• [Assigned task]:
Among the entries that follow, the required portion opens with the line containing "structure Trial where" and closes with the line containing "(30_encoding.md R79). -/". Give that portion again exactly, and nothing else.
*** Exercise input Section Begins ***
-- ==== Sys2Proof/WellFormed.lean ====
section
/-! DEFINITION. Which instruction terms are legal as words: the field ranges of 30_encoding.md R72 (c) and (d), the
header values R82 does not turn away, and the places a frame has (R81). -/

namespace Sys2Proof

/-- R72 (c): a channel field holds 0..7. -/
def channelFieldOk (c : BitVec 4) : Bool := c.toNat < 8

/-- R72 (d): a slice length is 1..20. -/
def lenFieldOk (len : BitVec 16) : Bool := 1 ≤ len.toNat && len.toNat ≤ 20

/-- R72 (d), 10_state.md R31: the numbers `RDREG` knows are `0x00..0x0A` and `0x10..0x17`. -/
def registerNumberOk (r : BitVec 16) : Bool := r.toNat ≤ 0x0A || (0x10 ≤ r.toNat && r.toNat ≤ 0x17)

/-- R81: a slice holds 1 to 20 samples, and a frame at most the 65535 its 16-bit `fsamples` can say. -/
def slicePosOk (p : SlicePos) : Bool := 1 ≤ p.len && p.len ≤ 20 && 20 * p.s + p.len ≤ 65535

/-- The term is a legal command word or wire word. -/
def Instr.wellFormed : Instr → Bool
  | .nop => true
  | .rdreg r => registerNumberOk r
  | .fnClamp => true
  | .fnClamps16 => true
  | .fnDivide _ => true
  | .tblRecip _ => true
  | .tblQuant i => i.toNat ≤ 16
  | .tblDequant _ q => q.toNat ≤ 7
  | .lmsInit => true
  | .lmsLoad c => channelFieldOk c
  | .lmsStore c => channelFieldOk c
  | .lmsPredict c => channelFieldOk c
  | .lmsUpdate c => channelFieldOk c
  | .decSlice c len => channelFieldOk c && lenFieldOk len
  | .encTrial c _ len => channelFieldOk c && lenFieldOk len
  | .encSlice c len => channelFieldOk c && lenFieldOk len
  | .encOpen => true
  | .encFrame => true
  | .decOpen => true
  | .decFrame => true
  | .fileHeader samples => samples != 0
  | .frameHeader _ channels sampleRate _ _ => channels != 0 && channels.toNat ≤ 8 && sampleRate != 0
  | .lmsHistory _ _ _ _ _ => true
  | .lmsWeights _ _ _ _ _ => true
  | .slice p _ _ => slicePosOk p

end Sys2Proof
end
*** Exercise input Section Ends ***
*** Exercise input Section Begins ***
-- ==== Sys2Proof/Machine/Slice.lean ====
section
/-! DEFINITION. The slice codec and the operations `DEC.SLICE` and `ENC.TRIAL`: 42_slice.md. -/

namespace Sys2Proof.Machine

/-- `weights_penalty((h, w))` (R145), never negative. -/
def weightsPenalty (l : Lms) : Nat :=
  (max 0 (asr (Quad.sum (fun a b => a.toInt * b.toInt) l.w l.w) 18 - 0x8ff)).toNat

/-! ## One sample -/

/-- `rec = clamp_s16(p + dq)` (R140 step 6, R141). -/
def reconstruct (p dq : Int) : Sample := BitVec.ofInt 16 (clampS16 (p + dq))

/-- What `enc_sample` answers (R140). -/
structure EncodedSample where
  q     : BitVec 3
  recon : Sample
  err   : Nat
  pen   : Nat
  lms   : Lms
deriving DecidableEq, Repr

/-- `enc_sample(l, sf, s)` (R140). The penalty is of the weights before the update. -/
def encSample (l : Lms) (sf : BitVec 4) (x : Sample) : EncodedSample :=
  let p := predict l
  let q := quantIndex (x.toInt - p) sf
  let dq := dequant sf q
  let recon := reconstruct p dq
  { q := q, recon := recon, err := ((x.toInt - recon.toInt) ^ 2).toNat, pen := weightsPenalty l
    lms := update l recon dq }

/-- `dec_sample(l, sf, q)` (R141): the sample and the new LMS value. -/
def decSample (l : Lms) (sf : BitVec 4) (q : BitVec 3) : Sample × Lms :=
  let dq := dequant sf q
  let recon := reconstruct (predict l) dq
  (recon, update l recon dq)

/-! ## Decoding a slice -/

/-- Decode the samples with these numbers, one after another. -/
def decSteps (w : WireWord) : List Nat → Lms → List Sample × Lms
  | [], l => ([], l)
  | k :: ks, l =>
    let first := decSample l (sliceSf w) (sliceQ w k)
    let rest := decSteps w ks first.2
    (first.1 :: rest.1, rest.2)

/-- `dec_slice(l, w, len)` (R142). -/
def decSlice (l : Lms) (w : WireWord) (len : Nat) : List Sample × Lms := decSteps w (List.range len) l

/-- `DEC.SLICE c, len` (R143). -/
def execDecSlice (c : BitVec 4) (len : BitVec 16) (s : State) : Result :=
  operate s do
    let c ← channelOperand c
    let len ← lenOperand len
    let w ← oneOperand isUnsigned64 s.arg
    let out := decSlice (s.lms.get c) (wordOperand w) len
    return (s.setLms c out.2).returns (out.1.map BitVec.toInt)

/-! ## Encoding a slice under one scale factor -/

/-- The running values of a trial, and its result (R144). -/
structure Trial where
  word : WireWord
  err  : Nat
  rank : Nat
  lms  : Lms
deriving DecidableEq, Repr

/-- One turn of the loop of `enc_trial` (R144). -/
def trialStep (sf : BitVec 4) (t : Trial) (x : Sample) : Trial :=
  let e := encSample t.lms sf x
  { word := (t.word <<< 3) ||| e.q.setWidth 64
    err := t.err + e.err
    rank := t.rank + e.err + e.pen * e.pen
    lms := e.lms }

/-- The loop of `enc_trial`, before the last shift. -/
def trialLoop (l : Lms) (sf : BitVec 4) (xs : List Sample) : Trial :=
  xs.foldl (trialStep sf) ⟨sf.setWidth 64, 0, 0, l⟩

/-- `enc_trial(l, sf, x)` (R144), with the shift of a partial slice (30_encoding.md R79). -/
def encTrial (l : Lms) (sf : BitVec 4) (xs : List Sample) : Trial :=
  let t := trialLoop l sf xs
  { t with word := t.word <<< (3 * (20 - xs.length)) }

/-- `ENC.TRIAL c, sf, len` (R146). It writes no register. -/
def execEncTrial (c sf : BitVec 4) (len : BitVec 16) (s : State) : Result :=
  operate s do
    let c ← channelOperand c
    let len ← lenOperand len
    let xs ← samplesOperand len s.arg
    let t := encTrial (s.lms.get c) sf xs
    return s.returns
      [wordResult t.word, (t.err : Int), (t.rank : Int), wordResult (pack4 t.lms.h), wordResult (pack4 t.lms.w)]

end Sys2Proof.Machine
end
*** Exercise input Section Ends ***
• [Answer box]:
structure Trial where
  word : WireWord
  err  : Nat
  rank : Nat
  lms  : Lms
deriving DecidableEq, Repr

/-- One turn of the loop of `enc_trial` (R144). -/
def trialStep (sf : BitVec 4) (t : Trial) (x : Sample) : Trial :=
  let e := encSample t.lms sf x
  { word := (t.word <<< 3) ||| e.q.setWidth 64
    err := t.err + e.err
    rank := t.rank + e.err + e.pen * e.pen
    lms := e.lms }

/-- The loop of `enc_trial`, before the last shift. -/
def trialLoop (l : Lms) (sf : BitVec 4) (xs : List Sample) : Trial :=
  xs.foldl (trialStep sf) ⟨sf.setWidth 64, 0, 0, l⟩

/-- `enc_trial(l, sf, x)` (R144), with the shift of a partial slice (30_encoding.md R79). -/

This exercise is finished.